Dragon
Dragon
Les mains fouillent la terre,
Les yeux dans la misère,
Au dessus de sa tête
De paysanne, de bête,
Passe l’ombre endeuillant le soleil,
La chimère séculaire, le dragon de lumière.
Il glisse sans détours et pulvérise l’air,
Il promène alentour ses prunelles vermeilles…
Un élan musculeux,
Et il crève les cieux.
Regard miraculeux,
Sans religion, sans dieux…
Et violant le torrent de son corps vipérin,
Il pénètre le flot, impétueux refuge
Et vient s’y reposer, majestueux saurien,
Insensible aux remous, au courant, au déluge…
Tel un cygne de fer, de cuivre et d’étain,
Il glisse sur l’onde folle, y plonge sa couronne
D’écailles et de cornes luisants dans le matin.
Puis il quitte le lit qui après lui, bouillonne…
D’un pas gauche et massif, il a rejoint la rive,
Pour étendre son corps sous le couvert des bois.
Pour endormir la braise de la flamme trop vive,
Qui palpite en son sein telle une puissante foi.
Si le culte du feu l’a emporté parfois,
Sur sa raison bestiale aux profondeurs magiques ;
Le Dragon s’évertue à lui dicter sa loi,
Car il sait le regret du moment fatidique.

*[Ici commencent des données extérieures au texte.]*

/-- Calibration sessions (R190 … R196, R207). ZERO latches TARGET; a refusal changes only RESULT and DONE; an admitted session aborts the conversions,
or waits in WAIT behind an injected one. FULL converts after ZERO_DONE and ends the session with ORDER before it, and while the full point converts
(the model's choice: log entry 42); COMMIT puts the computed trims into the applied locket and ends with NOT_STORED on a sealed cellar; DISCARD leaves
the trims out; the points follow R192 with om = Z and gm = round(2³⁰·X / (F − Z)) − 2³⁰. -/
def Obligations.CalibrationSessionsFollowTheirSteps : Prop :=
  ∀ (n : Ch) (s u : State) (c : Chan),
    (s.takes n → u = s.sample n → c = u.ch n →
      (∀ g d, d = ((s.upCh n fun x => { x with cfg := { x.cfg with calTarget := g } }).sample n).ch n →
        (∀ r, d.calCheck g = some r → ∃ t, exec (.calZero n g) s = .next t ∧ s.chOnly t n ∧
          t.ch n = { d with meas := { d.meas with cal := { d.meas.cal with result := r, done := true } } }) ∧
        (d.calCheck g = none → ∃ t, exec (.calZero n g) s = .next t ∧ s.pathOnly t n ∧ (t.ch n).meas.cal.target = g ∧
          (t.ch n).meas.res = c.meas.res ∧ (t.ch n).cfg = { c.cfg with calTarget := g } ∧
          (c.injRuns = true ∨ c.meas.injHeld ≠ none → (t.ch n).meas.cal.st = .wait ∧ (t.ch n).meas.convs = c.meas.convs) ∧
          (c.injRuns = false → c.meas.injHeld = none → c.calRuns = false →
            (t.ch n).meas.cal.st = (if g = 30 then .forceRun else .zeroRun) ∧ (∀ v, v ∈ (t.ch n).meas.convs → v.kind = .cal) ∧
            (t.ch n).meas.restarts = satAdd c.meas.restarts c.meas.convs.length))) ∧
      (c.meas.cal.st = .zeroDone → c.injRuns = false → c.meas.injHeld = none → c.meas.cal.target ≠ 30 →
        ∃ t, exec (.calFull n) s = .next t ∧ s.chOnly t n ∧ (t.ch n).meas.cal = { c.meas.cal with st := .fullRun, waitFull := false }) ∧
      (c.meas.cal.st = .zeroRun ∨ c.meas.cal.st = .wait ∨ c.meas.cal.st = .fullRun →
        (∃ t, exec (.calFull n) s = .next t ∧ s.chOnly t n ∧ (t.ch n).meas.cal.st = .idle ∧ (t.ch n).meas.cal.result = .order ∧
          (t.ch n).meas.cal.done = true) ∧
        ∀ k, (s.ch n).map.cell = some k → ∃ t, exec (.calCommit n) s = .next t ∧ s.pathOnly t n ∧ (t.ch n).meas.cal.st = .idle ∧
          (t.ch n).meas.cal.result = .order ∧ (t.cell k).locket = (s.cell k).locket) ∧
      (c.meas.cal.st = .ready → ∀ k, (s.ch n).map.cell = some k → c.meas.cal.target ≠ 30 → s.cel.st ≠ .ready →
        ∃ t, exec (.calCommit n) s = .next t ∧ s.pathOnly t n ∧ (t.ch n).meas.cal.st = .idle ∧ (t.ch n).meas.cal.result = .notStored ∧
          (t.cell k).locket.meas = (s.cell k).locket.meas.set! c.meas.cal.target.toNat (c.meas.cal.om, c.meas.cal.gm) ∧
          (t.cell k).locket.modified = (s.cell k).locket.modified ||| (1#32 <<< c.meas.cal.target.toNat)) ∧
      (c.meas.cal.st ≠ .idle → c.meas.cal.st ≠ .storing → ∃ t, exec (.calDiscard n) s = .next t ∧ s.pathOnly t n ∧
        (t.ch n).meas.cal.st = .idle ∧ (t.ch n).meas.cal.result = .discarded ∧ (∀ k, (t.cell k).locket = (s.cell k).locket))) ∧
    (s.runs → c = s.ch n → ∀ k v x r, c.map.cell = some k → c.endedConv (calMod c.meas.cal.target) true s.time = some v →
      c.meas.cal.target.toNat < 29 → r = (s.convValue n k v x (some c.meas.cal.target.toNat)) → r.2 = false → x.overSpan = false →
      (c.meas.cal.st = .zeroRun → ∃ t, exec (.calConversionComplete n x) s = .next t ∧ s.pathOnly t n ∧ (t.ch n).meas.cal =
        { c.meas.cal with st := .zeroDone, result := .ok, done := true, z := r.1 }) ∧
      (c.meas.cal.st = .fullRun → (2 : Int) ^ 21 ≤ (c.eff.calRef.toInt.natAbs : Int) * 2 ^ (calInput c.meas.cal.target).2.toNat →
        (r.1 ≠ c.meas.cal.z ∧ (r.1 - c.meas.cal.z < 0 ↔ c.eff.calRef.toInt < 0) → gmOk (gainTrim c.meas.cal.z r.1 c.eff.calRef.toInt) = true →
          omOk c.meas.cal.z = true → ∃ t, exec (.calConversionComplete n x) s = .next t ∧ s.pathOnly t n ∧ (t.ch n).meas.cal.st = .ready ∧
            (t.ch n).meas.cal.result = .ok ∧ (t.ch n).meas.cal.om = BitVec.ofInt 32 c.meas.cal.z ∧
            (t.ch n).meas.cal.gm = BitVec.ofInt 32 (rhaInt (2 ^ 30 * c.eff.calRef.toInt) (r.1 - c.meas.cal.z) - 2 ^ 30)) ∧
        (r.1 = c.meas.cal.z → ∃ t, exec (.calConversionComplete n x) s = .next t ∧ s.pathOnly t n ∧ (t.ch n).meas.cal.st = .idle ∧
          (t.ch n).meas.cal.result = .outOfSpan)))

Semer la destruction quand on est un titan,
N’a d’attrait au final que pour les imparfaits ;
Epargner à la fleur la colère d’un géant,
Est un art ineffable et gratifiant à souhait.
Le feu de ses entrailles, contenu jusqu’au bout
Il le réserve aux hommes en mal d’héroïsme.
Ceux que l’oubli effraye jusqu’à les rendre fous,
Chevaliers sanctifiés, comble du romantisme.